START RECORDED INFORMATION

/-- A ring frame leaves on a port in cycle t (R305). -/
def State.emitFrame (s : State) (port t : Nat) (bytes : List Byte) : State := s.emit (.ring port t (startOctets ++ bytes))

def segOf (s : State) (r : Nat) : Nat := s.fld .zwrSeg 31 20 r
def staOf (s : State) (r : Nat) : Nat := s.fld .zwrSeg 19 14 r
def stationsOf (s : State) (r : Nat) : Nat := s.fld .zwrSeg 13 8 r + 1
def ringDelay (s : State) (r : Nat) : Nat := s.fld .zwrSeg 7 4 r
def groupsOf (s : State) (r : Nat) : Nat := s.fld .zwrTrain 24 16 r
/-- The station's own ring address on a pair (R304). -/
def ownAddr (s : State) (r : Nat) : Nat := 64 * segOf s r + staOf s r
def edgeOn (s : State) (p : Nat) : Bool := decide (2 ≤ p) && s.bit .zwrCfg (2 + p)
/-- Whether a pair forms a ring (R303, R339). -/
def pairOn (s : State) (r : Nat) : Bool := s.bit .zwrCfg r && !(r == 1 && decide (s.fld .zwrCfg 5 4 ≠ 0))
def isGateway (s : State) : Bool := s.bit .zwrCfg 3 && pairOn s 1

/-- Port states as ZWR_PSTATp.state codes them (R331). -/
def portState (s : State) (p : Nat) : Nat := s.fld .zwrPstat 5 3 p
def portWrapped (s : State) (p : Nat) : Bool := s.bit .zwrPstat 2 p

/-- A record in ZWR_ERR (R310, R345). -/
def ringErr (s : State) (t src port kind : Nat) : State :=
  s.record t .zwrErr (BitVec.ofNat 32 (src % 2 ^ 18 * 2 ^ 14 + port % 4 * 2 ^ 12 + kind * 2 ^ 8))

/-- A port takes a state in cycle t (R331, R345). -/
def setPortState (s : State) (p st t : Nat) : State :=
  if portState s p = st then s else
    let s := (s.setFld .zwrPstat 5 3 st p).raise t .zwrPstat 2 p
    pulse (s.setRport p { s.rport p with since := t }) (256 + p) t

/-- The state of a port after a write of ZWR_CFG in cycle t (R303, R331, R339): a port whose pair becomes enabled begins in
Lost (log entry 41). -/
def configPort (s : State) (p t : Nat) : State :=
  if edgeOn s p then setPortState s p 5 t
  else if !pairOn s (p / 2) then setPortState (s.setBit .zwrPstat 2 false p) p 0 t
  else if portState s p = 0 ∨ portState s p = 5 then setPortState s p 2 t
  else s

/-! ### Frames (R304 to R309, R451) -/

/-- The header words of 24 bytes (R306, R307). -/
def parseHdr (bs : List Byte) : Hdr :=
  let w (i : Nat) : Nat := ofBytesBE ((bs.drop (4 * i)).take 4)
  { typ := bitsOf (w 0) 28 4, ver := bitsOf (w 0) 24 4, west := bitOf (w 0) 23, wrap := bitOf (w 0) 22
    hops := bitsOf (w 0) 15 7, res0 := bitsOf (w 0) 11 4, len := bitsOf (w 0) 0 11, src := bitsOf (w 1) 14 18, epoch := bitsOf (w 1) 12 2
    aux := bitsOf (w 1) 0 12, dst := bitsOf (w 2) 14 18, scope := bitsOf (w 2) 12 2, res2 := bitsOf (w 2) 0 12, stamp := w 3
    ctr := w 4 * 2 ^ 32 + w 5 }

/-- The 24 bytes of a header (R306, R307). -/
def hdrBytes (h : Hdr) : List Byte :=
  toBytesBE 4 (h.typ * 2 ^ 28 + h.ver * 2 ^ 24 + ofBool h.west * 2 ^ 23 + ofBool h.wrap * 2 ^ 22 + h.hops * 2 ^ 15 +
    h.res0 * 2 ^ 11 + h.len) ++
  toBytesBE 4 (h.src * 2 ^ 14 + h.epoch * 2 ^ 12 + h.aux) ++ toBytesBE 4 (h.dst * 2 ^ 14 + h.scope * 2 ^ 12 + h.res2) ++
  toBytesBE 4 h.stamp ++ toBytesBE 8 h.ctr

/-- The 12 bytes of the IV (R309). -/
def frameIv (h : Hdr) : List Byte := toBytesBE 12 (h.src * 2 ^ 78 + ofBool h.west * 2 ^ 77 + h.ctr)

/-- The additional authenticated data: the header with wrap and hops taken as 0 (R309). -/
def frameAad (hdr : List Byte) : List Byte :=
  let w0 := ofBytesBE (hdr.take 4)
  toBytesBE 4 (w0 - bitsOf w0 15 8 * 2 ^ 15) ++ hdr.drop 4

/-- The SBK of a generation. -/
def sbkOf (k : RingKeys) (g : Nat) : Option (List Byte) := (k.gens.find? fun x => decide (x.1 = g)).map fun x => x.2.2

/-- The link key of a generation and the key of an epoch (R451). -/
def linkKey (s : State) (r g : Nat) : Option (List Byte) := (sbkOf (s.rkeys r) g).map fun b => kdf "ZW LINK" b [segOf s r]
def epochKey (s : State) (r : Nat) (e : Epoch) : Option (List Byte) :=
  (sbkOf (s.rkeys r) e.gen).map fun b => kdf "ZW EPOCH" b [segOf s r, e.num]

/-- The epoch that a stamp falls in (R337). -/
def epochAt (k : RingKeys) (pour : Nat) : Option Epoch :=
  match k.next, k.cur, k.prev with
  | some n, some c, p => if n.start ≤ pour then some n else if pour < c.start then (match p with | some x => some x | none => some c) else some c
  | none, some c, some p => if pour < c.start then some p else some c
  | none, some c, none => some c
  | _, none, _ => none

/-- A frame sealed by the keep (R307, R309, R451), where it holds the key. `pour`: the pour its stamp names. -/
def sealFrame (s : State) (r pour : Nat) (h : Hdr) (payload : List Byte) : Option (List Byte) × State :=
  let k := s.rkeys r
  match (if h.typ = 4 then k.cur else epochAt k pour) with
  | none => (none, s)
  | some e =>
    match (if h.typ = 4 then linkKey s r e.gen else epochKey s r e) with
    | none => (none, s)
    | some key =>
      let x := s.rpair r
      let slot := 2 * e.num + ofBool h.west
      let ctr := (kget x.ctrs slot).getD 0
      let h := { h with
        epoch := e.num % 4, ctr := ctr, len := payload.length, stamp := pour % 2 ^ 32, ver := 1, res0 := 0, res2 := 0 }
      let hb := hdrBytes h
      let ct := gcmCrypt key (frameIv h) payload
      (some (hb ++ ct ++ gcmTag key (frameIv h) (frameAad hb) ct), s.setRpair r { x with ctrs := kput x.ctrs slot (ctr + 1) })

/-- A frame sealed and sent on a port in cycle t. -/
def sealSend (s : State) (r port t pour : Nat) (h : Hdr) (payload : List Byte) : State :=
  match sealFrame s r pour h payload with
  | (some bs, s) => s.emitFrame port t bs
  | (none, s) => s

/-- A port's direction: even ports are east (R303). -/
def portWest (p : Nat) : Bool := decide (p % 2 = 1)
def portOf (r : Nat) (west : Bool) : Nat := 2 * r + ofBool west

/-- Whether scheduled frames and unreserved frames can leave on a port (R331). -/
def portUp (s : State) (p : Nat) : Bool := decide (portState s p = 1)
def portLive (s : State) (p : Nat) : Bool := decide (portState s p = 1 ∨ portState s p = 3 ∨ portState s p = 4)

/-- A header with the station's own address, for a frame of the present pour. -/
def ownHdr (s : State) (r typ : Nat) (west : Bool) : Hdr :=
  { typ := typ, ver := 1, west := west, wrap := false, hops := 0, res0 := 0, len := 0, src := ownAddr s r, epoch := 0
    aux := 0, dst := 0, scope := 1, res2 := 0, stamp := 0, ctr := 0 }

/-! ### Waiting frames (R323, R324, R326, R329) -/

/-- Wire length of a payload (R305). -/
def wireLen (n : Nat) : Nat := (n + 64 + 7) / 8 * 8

END RECORDED INFORMATION
START RECORDED INFORMATION

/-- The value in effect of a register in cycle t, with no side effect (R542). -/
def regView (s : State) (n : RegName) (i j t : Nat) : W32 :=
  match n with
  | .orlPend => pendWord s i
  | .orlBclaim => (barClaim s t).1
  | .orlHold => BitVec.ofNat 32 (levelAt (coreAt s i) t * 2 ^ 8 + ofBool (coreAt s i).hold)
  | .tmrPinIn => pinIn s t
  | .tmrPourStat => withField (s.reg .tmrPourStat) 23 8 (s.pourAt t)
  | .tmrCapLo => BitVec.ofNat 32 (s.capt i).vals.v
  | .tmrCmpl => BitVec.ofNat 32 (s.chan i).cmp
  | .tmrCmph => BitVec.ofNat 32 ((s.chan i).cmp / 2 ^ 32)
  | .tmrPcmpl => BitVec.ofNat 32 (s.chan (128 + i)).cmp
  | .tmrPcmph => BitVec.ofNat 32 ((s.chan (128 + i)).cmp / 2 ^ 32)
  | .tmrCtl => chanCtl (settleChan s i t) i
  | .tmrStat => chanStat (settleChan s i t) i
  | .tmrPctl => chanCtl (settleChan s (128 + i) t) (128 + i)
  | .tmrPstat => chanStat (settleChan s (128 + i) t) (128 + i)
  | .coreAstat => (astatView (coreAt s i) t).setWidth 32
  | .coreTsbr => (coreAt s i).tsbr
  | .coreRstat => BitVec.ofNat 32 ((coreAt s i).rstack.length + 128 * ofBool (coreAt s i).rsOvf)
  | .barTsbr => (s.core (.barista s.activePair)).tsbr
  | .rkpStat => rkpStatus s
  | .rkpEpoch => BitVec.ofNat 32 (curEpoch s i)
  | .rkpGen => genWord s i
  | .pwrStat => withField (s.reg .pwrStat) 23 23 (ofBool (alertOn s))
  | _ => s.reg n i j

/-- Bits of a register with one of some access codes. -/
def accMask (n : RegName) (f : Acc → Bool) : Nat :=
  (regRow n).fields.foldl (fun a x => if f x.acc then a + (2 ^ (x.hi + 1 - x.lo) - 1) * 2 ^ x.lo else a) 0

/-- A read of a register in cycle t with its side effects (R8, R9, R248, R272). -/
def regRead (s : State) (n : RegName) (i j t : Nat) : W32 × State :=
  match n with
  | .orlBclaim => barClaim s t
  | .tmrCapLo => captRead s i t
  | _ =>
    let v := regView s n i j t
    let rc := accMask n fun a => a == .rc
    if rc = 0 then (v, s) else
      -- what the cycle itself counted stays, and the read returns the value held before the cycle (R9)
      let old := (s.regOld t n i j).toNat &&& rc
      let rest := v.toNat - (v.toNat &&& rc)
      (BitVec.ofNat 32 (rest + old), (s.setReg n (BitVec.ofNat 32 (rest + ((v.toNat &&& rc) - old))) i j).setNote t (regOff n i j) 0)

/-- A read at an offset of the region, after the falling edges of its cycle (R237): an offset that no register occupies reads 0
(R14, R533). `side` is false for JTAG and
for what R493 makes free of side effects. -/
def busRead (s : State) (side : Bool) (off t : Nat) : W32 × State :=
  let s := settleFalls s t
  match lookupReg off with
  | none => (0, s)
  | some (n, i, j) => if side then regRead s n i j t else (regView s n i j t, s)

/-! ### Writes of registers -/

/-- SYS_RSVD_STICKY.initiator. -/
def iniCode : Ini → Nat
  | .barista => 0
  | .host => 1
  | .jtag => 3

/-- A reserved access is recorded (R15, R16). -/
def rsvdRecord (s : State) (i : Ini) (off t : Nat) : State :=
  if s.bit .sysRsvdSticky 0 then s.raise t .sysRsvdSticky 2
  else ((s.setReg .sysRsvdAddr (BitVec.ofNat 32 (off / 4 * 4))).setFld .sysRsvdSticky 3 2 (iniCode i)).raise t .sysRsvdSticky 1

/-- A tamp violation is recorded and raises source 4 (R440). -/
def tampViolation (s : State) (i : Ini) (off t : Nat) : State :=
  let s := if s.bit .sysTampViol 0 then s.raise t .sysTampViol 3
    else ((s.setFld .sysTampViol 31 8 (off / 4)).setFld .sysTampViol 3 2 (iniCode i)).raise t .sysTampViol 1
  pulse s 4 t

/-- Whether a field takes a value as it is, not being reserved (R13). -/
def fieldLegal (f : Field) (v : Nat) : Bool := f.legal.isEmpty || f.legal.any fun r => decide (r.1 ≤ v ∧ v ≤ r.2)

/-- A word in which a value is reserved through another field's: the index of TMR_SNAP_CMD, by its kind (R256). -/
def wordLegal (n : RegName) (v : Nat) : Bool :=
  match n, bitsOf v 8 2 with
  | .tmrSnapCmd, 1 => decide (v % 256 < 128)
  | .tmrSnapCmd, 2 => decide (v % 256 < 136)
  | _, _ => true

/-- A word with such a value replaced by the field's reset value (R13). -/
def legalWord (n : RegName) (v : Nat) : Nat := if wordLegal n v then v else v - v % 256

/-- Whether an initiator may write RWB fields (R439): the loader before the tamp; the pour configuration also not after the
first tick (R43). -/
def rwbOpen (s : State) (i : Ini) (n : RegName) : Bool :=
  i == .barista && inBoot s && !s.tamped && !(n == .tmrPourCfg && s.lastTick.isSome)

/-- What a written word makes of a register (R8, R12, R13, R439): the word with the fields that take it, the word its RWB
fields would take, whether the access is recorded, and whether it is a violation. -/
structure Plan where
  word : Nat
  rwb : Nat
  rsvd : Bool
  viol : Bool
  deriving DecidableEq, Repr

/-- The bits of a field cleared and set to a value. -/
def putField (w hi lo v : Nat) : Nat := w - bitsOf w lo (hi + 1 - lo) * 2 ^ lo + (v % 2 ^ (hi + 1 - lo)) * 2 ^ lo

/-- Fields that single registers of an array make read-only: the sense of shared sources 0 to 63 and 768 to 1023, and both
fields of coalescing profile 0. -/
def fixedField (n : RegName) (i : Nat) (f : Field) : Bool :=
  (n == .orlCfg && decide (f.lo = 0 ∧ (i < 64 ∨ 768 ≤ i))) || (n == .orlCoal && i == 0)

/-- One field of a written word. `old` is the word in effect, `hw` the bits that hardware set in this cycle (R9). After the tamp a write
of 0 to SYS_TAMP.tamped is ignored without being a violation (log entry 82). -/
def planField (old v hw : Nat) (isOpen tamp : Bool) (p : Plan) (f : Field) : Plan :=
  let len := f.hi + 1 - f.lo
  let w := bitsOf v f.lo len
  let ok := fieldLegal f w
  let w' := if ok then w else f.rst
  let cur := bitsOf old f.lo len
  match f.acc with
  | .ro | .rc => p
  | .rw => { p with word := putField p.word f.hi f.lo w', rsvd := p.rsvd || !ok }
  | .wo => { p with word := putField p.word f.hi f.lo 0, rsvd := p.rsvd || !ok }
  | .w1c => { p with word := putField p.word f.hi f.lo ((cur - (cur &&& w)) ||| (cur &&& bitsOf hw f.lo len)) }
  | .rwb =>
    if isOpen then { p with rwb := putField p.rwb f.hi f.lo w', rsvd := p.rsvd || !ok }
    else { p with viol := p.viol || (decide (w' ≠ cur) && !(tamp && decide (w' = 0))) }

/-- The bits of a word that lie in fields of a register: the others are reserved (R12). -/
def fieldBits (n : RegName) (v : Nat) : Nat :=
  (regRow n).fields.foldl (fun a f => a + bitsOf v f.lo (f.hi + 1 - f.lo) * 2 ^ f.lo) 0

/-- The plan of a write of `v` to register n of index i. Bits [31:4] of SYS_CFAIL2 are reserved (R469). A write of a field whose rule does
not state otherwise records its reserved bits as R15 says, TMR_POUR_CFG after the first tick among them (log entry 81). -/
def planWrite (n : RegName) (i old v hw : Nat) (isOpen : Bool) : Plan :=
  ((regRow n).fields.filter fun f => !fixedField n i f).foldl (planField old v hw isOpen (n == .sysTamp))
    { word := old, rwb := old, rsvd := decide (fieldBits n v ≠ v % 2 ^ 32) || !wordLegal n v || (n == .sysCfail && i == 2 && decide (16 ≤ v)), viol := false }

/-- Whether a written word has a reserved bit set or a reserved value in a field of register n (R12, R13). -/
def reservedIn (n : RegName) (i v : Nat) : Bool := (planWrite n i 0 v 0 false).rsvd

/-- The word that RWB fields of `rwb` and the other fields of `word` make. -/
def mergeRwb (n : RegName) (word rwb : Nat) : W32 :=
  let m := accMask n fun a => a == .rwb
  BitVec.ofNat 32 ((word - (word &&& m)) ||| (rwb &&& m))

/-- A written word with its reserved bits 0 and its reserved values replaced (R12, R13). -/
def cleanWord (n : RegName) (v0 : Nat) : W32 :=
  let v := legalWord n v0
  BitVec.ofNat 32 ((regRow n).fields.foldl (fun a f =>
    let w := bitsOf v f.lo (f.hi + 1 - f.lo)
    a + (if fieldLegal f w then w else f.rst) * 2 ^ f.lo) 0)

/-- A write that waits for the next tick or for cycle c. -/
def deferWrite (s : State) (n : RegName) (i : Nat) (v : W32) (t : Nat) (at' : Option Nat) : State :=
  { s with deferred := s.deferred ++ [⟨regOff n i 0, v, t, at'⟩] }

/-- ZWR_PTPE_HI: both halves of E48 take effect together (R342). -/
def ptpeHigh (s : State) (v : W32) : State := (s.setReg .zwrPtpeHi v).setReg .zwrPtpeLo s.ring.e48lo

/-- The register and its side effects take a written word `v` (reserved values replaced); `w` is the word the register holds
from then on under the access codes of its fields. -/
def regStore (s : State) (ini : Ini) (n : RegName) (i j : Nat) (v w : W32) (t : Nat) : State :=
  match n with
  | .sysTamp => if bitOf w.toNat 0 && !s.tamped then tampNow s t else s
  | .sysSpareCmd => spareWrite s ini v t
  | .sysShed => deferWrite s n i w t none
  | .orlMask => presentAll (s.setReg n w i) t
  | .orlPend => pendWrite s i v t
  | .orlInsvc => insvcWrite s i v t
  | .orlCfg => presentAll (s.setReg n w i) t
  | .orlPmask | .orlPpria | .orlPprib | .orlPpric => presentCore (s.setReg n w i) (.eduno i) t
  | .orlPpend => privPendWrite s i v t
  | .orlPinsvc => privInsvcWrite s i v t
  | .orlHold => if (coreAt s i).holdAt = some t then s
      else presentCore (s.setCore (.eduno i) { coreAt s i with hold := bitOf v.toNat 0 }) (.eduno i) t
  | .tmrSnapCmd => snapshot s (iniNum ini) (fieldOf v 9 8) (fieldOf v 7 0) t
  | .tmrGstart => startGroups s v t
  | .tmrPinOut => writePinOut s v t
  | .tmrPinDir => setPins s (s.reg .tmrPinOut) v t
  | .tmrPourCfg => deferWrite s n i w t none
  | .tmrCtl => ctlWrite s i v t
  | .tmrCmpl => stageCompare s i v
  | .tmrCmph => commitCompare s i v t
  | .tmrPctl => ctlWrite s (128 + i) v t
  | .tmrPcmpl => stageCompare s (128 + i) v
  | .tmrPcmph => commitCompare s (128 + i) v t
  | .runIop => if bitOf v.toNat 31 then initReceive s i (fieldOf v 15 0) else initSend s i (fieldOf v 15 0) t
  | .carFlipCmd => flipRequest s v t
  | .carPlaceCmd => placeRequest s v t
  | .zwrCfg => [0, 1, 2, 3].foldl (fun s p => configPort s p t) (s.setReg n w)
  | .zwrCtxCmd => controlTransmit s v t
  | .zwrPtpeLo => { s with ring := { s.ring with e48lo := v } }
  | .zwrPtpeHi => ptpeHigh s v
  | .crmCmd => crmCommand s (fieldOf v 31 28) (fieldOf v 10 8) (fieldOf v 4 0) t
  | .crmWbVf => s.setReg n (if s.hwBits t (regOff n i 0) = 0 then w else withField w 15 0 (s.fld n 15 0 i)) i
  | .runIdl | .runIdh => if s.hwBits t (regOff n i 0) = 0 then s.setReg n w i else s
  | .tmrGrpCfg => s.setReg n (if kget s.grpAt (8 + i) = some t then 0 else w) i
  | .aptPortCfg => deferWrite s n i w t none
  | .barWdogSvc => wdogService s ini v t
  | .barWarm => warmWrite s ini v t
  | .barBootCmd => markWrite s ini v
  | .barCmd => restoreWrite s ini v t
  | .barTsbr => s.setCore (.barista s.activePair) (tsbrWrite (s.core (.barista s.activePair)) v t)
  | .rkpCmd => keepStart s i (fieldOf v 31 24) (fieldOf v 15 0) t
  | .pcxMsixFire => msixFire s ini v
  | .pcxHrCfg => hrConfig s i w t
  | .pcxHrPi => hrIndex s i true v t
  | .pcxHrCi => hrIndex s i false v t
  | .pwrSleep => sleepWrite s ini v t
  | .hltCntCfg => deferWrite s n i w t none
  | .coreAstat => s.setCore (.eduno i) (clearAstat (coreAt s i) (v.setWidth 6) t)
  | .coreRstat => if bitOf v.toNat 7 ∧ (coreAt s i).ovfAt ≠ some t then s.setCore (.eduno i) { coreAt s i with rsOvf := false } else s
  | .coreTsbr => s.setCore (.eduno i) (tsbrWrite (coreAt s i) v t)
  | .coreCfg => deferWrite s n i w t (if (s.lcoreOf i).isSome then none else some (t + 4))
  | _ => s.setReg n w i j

END RECORDED INFORMATION

* _WHAT YOU SHOULD DO_
The string to find is "chanStat"; copy every line of the listing that has it.

* _RESULT FOR THIS EXERCISE_
  | .tmrStat => chanStat (settleChan s i t) i
  | .tmrPstat => chanStat (settleChan s (128 + i) t) (128 + i)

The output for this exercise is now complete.